- What is required: Beneath this line is the data. Output exactly the lines from the line with "((u.zeroed.applyAll ops).push v).mem[(u.zeroed.applyAll" to the line with "R136 with R135", both ends included, and nothing more.

- Data supplied:
/-- R176, R30 to R38: RDREG answers the word of each of the 17 registers and changes nothing, halted or not; a reserved
number raises BAD_REG on a running block and is answered HALTED on a halted one; a non-zero ZERO or OPND raises
ILLEGAL_CMD. -/
def Obligations.RdregAnswersEveryRegister : Prop :=
  (∀ s : State, ∀ e ∈ ([(0x00#8, s.status), (0x01#8, s.sigBase), (0x02#8, s.chCount), (0x03#8, s.dataLen),
      (0x04#8, s.faultCh), (0x05#8, s.faultIdx), (0x08#8, 0x41534532#32), (0x09#8, BitVec.ofNat 32 s.cfg.b),
      (0x0A#8, BitVec.ofNat 32 s.cfg.d), (0x0B#8, BitVec.ofNat 32 s.cfg.w), (0x0C#8, BitVec.ofNat 32 s.cfg.p),
      (0x0D#8, BitVec.ofInt 32 s.cfg.amp), (0x0E#8, BitVec.ofNat 32 s.cfg.sigWords),
      (0x10#8, BitVec.ofNat 32 s.dl.rd), (0x11#8, BitVec.ofNat 32 s.dl.wr), (0x12#8, BitVec.ofNat 32 s.lut.rd),
      (0x13#8, BitVec.ofNat 32 s.lut.wr)] : List (RegNum × Word)),
    exec (.rdreg e.1) s = .next (s.answered 0x00 e.2)) ∧
  (∀ (s : State) (r : RegNum), r ∉ [0x00#8, 0x01#8, 0x02#8, 0x03#8, 0x04#8, 0x05#8, 0x08#8, 0x09#8, 0x0A#8, 0x0B#8,
      0x0C#8, 0x0D#8, 0x0E#8, 0x10#8, 0x11#8, 0x12#8, 0x13#8] →
    (s.halted = false → exec (.rdreg r) s = .next (s.faulted 0x02 0 0)) ∧
    (s.halted = true → exec (.rdreg r) s = .next (s.answered 0xFF s.status))) ∧
  (∀ r : RegNum, decode (0x01#8 ++ r ++ 0#16 ++ 0#32) = .ok (.rdreg r)) ∧
  (∀ cw : Word64, opcOf cw = 0x01#8 → zeroOf cw ≠ 0 ∨ opndOf cw ≠ 0 → RaisesIllegalCmd cw)

/-- R177: WRREG stores the operand whole in SIG_BASE, CH_COUNT or DATA_LEN and answers OK; every other number raises
BAD_REG and stores nothing; a non-zero ZERO raises ILLEGAL_CMD. -/
def Obligations.WrregWritesOneArgumentRegister : Prop :=
  (∀ (s : State) (v : Word), s.halted = false →
    exec (.wrreg 0x01#8 v) s = .next { s.answered 0x00 0 with sigBase := v } ∧
    exec (.wrreg 0x02#8 v) s = .next { s.answered 0x00 0 with chCount := v } ∧
    exec (.wrreg 0x03#8 v) s = .next { s.answered 0x00 0 with dataLen := v } ∧
    ∀ r : RegNum, r ∉ [0x01#8, 0x02#8, 0x03#8] → exec (.wrreg r v) s = .next (s.faulted 0x02 0 0)) ∧
  (∀ (r : RegNum) (v : Word), decode (0x02#8 ++ r ++ 0#16 ++ v) = .ok (.wrreg r v)) ∧
  (∀ cw : Word64, opcOf cw = 0x02#8 → zeroOf cw ≠ 0 → RaisesIllegalCmd cw)

/-! Ring-buffer commands (41_ring_buffer.md). -/

/-- R117, R112: RB.PUSH stores the pattern at the write cursor, advances that cursor by one mod `B`, answers OK, and
changes nothing else; a non-zero SEL or ZERO raises ILLEGAL_CMD. -/
def Obligations.RbPushStoresAtWriteCursor : Prop :=
  (∀ (s : State) (v : Word), s.halted = false → s.dl.mem.length = s.cfg.b →
    exec (.rbPush .dl v) s = .next { s.answered 0x00 0 with
      dl := { mem := s.dl.mem.set s.dl.wr v, rd := s.dl.rd, wr := (s.dl.wr + 1) % s.cfg.b } }) ∧
  (∀ v : Word, decode (0x10#8 ++ 0x00#8 ++ 0#16 ++ v) = .ok (.rbPush .dl v)) ∧
  (∀ cw : Word64, opcOf cw = 0x10#8 → selOf cw ≠ 0 ∨ zeroOf cw ≠ 0 → RaisesIllegalCmd cw)

/-- R118, R113: RB.POP answers the slot at the read cursor, advances that cursor by one mod `B`, and changes nothing
else; a non-zero SEL, ZERO or OPND raises ILLEGAL_CMD. -/
def Obligations.RbPopAnswersSlotAtReadCursor : Prop :=
  (∀ s : State, s.halted = false → s.dl.Shaped s.cfg.b →
    ∃ v : Word, s.dl.mem[s.dl.rd]? = some v ∧
      exec (.rbPop .dl) s = .next { s.answered 0x00 v with
        dl := { mem := s.dl.mem, rd := (s.dl.rd + 1) % s.cfg.b, wr := s.dl.wr } }) ∧
  decode (0x11#8 ++ 0x00#8 ++ 0#16 ++ 0#32) = .ok (.rbPop .dl) ∧
  (∀ cw : Word64, opcOf cw = 0x11#8 → selOf cw ≠ 0 ∨ zeroOf cw ≠ 0 ∨ opndOf cw ≠ 0 → RaisesIllegalCmd cw)

/-- R119, R114: RB.GET answers slot `(rd + o) mod N` of the named unit, for every 32-bit unsigned offset, and changes
nothing; SEL above 1 or a non-zero ZERO raises ILLEGAL_CMD. -/
def Obligations.RbGetAnswersSlotAtOffset : Prop :=
  (∀ (s : State) (o : Word), s.halted = false → s.dl.Shaped s.cfg.b →
    ∃ v : Word, s.dl.mem[(s.dl.rd + o.toNat) % s.cfg.b]? = some v ∧
      exec (.rbGet .dl o) s = .next (s.answered 0x00 v)) ∧
  (∀ (s : State) (o : Word), s.halted = false → s.lut.Shaped s.cfg.p →
    ∃ v : Word, s.lut.mem[(s.lut.rd + o.toNat) % s.cfg.p]? = some v ∧
      exec (.rbGet .lut o) s = .next (s.answered 0x00 v)) ∧
  (∀ o : Word, decode (0x12#8 ++ 0x00#8 ++ 0#16 ++ o) = .ok (.rbGet .dl o) ∧
    decode (0x12#8 ++ 0x01#8 ++ 0#16 ++ o) = .ok (.rbGet .lut o)) ∧
  (∀ cw : Word64, opcOf cw = 0x12#8 → 2 ≤ (selOf cw).toNat ∨ zeroOf cw ≠ 0 → RaisesIllegalCmd cw)

/-- R120, R116: RB.GETF with a negative offset raises NEG_OFFSET with information 0, 0; otherwise it answers the
rounded interpolation of the slots at the offset's integer part and one further, each read wrapping on its own; either
way nothing else changes. SEL above 1 or a non-zero ZERO raises ILLEGAL_CMD. -/
def Obligations.RbGetfInterpolatesTwoSlots : Prop :=
  (∀ (s : State) (u : RbUnit) (f : Word), s.halted = false → f.toInt < 0 →
    exec (.rbGetf u f) s = .next (s.faulted 0x03 0 0)) ∧
  (∀ (s : State) (f : Word), s.halted = false → 0 ≤ f.toInt → s.dl.Shaped s.cfg.b →
    ∃ a b : Word, s.dl.mem[(s.dl.rd + f.toNat / 65536) % s.cfg.b]? = some a ∧
      s.dl.mem[(s.dl.rd + f.toNat / 65536 + 1) % s.cfg.b]? = some b ∧
      exec (.rbGetf .dl f) s = .next (s.answered 0x00 (BitVec.ofInt 32
        ((a.toInt * (65536 - (f.toNat % 65536 : Nat)) + b.toInt * (f.toNat % 65536 : Nat) + 32768) / 65536)))) ∧
  (∀ (s : State) (f : Word), s.halted = false → 0 ≤ f.toInt → s.lut.Shaped s.cfg.p →
    ∃ a b : Word, s.lut.mem[(s.lut.rd + f.toNat / 65536) % s.cfg.p]? = some a ∧
      s.lut.mem[(s.lut.rd + f.toNat / 65536 + 1) % s.cfg.p]? = some b ∧
      exec (.rbGetf .lut f) s = .next (s.answered 0x00 (BitVec.ofInt 32
        ((a.toInt * (65536 - (f.toNat % 65536 : Nat)) + b.toInt * (f.toNat % 65536 : Nat) + 32768) / 65536)))) ∧
  (∀ f : Word, decode (0x13#8 ++ 0x00#8 ++ 0#16 ++ f) = .ok (.rbGetf .dl f) ∧
    decode (0x13#8 ++ 0x01#8 ++ 0#16 ++ f) = .ok (.rbGetf .lut f)) ∧
  (∀ cw : Word64, opcOf cw = 0x13#8 → 2 ≤ (selOf cw).toNat ∨ zeroOf cw ≠ 0 → RaisesIllegalCmd cw)

/-- R121, R115: RB.RESET zeroes every slot of the delay line and both cursors, answers OK, and changes nothing else,
STATUS included; a halted block does not execute it; a non-zero SEL, ZERO or OPND raises ILLEGAL_CMD. -/
def Obligations.RbResetZeroesDelayLine : Prop :=
  (∀ s : State, s.halted = false → s.dl.mem.length = s.cfg.b →
    exec (.rbReset .dl) s = .next { s.answered 0x00 0 with
      dl := { mem := List.replicate s.cfg.b 0, rd := 0, wr := 0 } }) ∧
  (∀ s : State, s.halted = true → exec (.rbReset .dl) s = .next (s.answered 0xFF s.status)) ∧
  decode (0x14#8 ++ 0x00#8 ++ 0#16 ++ 0#32) = .ok (.rbReset .dl) ∧
  (∀ cw : Word64, opcOf cw = 0x14#8 → selOf cw ≠ 0 ∨ zeroOf cw ≠ 0 ∨ opndOf cw ≠ 0 → RaisesIllegalCmd cw)

/-- R122: after any interleaving of pushes and pops since a reset, the cursors are the counts mod the capacity. -/
def Obligations.RingCursorsCountOperations : Prop :=
  ∀ (u : RingBuf) (ops : List RingOp), 0 < u.mem.length →
    (u.zeroed.applyAll ops).wr = (pushedWords ops).length % u.mem.length ∧
    (u.zeroed.applyAll ops).rd = popCount ops % u.mem.length

/-- R123: after any interleaving of pushes and pops since a reset, each slot holds the last word pushed there or zero;
`get` at an offset whose word is pushed and not yet overwritten returns that word, `pop` the word at offset 0; and when
the buffer is logically full the next push overwrites the oldest unread word. -/
def Obligations.RingContentIsLastWordsPushed : Prop :=
  ∀ (u : RingBuf) (ops : List RingOp), 0 < u.mem.length →
    (∀ t j : Nat, t < (pushedWords ops).length → t % u.mem.length = j →
      (∀ t', t < t' → t' < (pushedWords ops).length → t' % u.mem.length ≠ j) →
      (u.zeroed.applyAll ops).mem[j]? = (pushedWords ops)[t]?) ∧
    (∀ j : Nat, j < u.mem.length → (∀ t, t < (pushedWords ops).length → t % u.mem.length ≠ j) →
      (u.zeroed.applyAll ops).mem[j]? = some 0) ∧
    (∀ o : Nat, popCount ops + o < (pushedWords ops).length →
      (pushedWords ops).length - (popCount ops + o) ≤ u.mem.length →
      some ((u.zeroed.applyAll ops).get o) = (pushedWords ops)[popCount ops + o]?) ∧
    (popCount ops < (pushedWords ops).length → (pushedWords ops).length - popCount ops ≤ u.mem.length →
      some (u.zeroed.applyAll ops).popped = (pushedWords ops)[popCount ops]?) ∧
    (∀ v : Word, (pushedWords ops).length = popCount ops + u.mem.length →
      (u.zeroed.applyAll ops).mem[(u.zeroed.applyAll ops).wr]? = (pushedWords ops)[popCount ops]? ∧
      ((u.zeroed.applyAll ops).push v).mem[(u.zeroed.applyAll ops).wr]? = some v)

/-! Oscillator (42_oscillator.md). -/

/-- R136 with R135 and R24: in a state that meets the invariant, OSC.SAMPLE answers `word32(fxmul(SINROM[k mod P],
AMP))` for every 32-bit index and changes nothing; index 0 of an elaborated table answers zero; a non-zero SEL or ZERO
raises ILLEGAL_CMD. -/
def Obligations.OscSampleAnswersTableEntry : Prop :=
  (∀ (s : State) (k : Word), s.Inv → s.halted = false →
    exec (.oscSample k) s = .next (s.answered 0x00 (BitVec.ofInt 32
      ((s.cfg.sinRom.getD (k.toNat % s.cfg.p) 0 * s.cfg.amp + 32768) / 65536)))) ∧
  (∀ s : State, s.Inv → s.cfg.OK → s.halted = false → exec (.oscSample 0) s = .next (s.answered 0x00 0)) ∧
  (∀ (s : State) (k : Word), s.Inv → s.cfg.amp = 0 → s.halted = false →
    exec (.oscSample k) s = .next (s.answered 0x00 0)) ∧
  (∀ k : Word, decode (0x20#8 ++ 0x00#8 ++ 0#16 ++ k) = .ok (.oscSample k)) ∧
  (∀ cw : Word64, opcOf cw = 0x20#8 → selOf cw ≠ 0 ∨ zeroOf cw ≠ 0 → RaisesIllegalCmd cw)

/-- R137, R133: OSC.RESET fills the table with `word32(fxmul(SINROM[i], AMP))` for `i` in `[0, P)`, sets both its
cursors to 0, answers OK, and changes nothing else, so nothing at all where the table invariant holds; a non-zero SEL,
ZERO or OPND raises ILLEGAL_CMD. (In a configuration that is not well-formed the ROM may be shorter than `P`; the entries
past its end are then the model's choice, log entry 18.) -/
def Obligations.OscResetFillsTable : Prop :=
  (∀ s : State, s.halted = false →
    exec .oscReset s = .next { s.answered 0x00 0 with
      lut := { mem := (List.range s.cfg.p).map (fun i => BitVec.ofInt 32 ((s.cfg.sinRom.getD i 0 * s.cfg.amp + 32768) / 65536))
               rd := 0, wr := 0 } }) ∧
  (∀ s : State, s.Inv → s.halted = false → exec .oscReset s = .next (s.answered 0x00 0)) ∧
  decode (0x21#8 ++ 0x00#8 ++ 0#16 ++ 0#32) = .ok .oscReset ∧
  (∀ cw : Word64, opcOf cw = 0x21#8 → selOf cw ≠ 0 ∨ zeroOf cw ≠ 0 ∨ opndOf cw ≠ 0 → RaisesIllegalCmd cw)

/-- By the table invariant OSC.RESET equals NOP and VIB.RESET equals RB.RESET on every running state that meets the
invariant (R211, R24). -/
def Obligations.SoftResetsOfTableAreInvisible : Prop :=
  ∀ s : State, s.Inv → s.halted = false →
    exec .oscReset s = exec .nop s ∧ exec .vibReset s = exec (.rbReset .dl) s

/-- R139: every sample of a filled table is bounded by the amplitude; amplitude 0 gives zeros, 65536 gives the sine
table, -65536 its negation. -/
def Obligations.SamplesAreBoundedByAmplitude : Prop :=
  ∀ (c : Cfg) (k : Nat), c.ok = true →
    |sext32 (sampleAt c (oscFill c) k)| ≤ |c.amp| ∧
    (c.amp = 0 → sampleAt c (oscFill c) k = 0) ∧
    (c.amp = 65536 → sext32 (sampleAt c (oscFill c) k) = c.sinRom.getD (k % c.p) 0) ∧
    (c.amp = -65536 → sext32 (sampleAt c (oscFill c) k) = -c.sinRom.getD (k % c.p) 0)

/-! Arithmetic (40_fixed_point.md). -/

/-- R93: the value of `fxmul`, its five laws, and that a table entry fits a 32-bit word without wrapping. -/
def Obligations.FxmulRoundsToNearest : Prop :=
  (∀ a b : Int, fxmul a b = ⌊((a * b + 32768 : Int) : ℝ) / 65536⌋) ∧
  (∀ a b : Int, fxmul a 0 = 0 ∧ fxmul 0 b = 0 ∧ fxmul a 65536 = a ∧ fxmul 65536 b = b ∧ fxmul a (-65536) = -a) ∧
  (∀ a b : Int, -65536 ≤ a → a ≤ 65536 → -(2 ^ 31 - 1) ≤ b → b ≤ 2 ^ 31 - 1 →
    |fxmul a b| ≤ 2 ^ 31 - 1 ∧ sext32 (word32 (fxmul a b)) = fxmul a b)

- Exercise response:
      ((u.zeroed.applyAll ops).push v).mem[(u.zeroed.applyAll ops).wr]? = some v)

/-! Oscillator (42_oscillator.md). -/

/-- R136 with R135 and R24: in a state that meets the invariant, OSC.SAMPLE answers `word32(fxmul(SINROM[k mod P],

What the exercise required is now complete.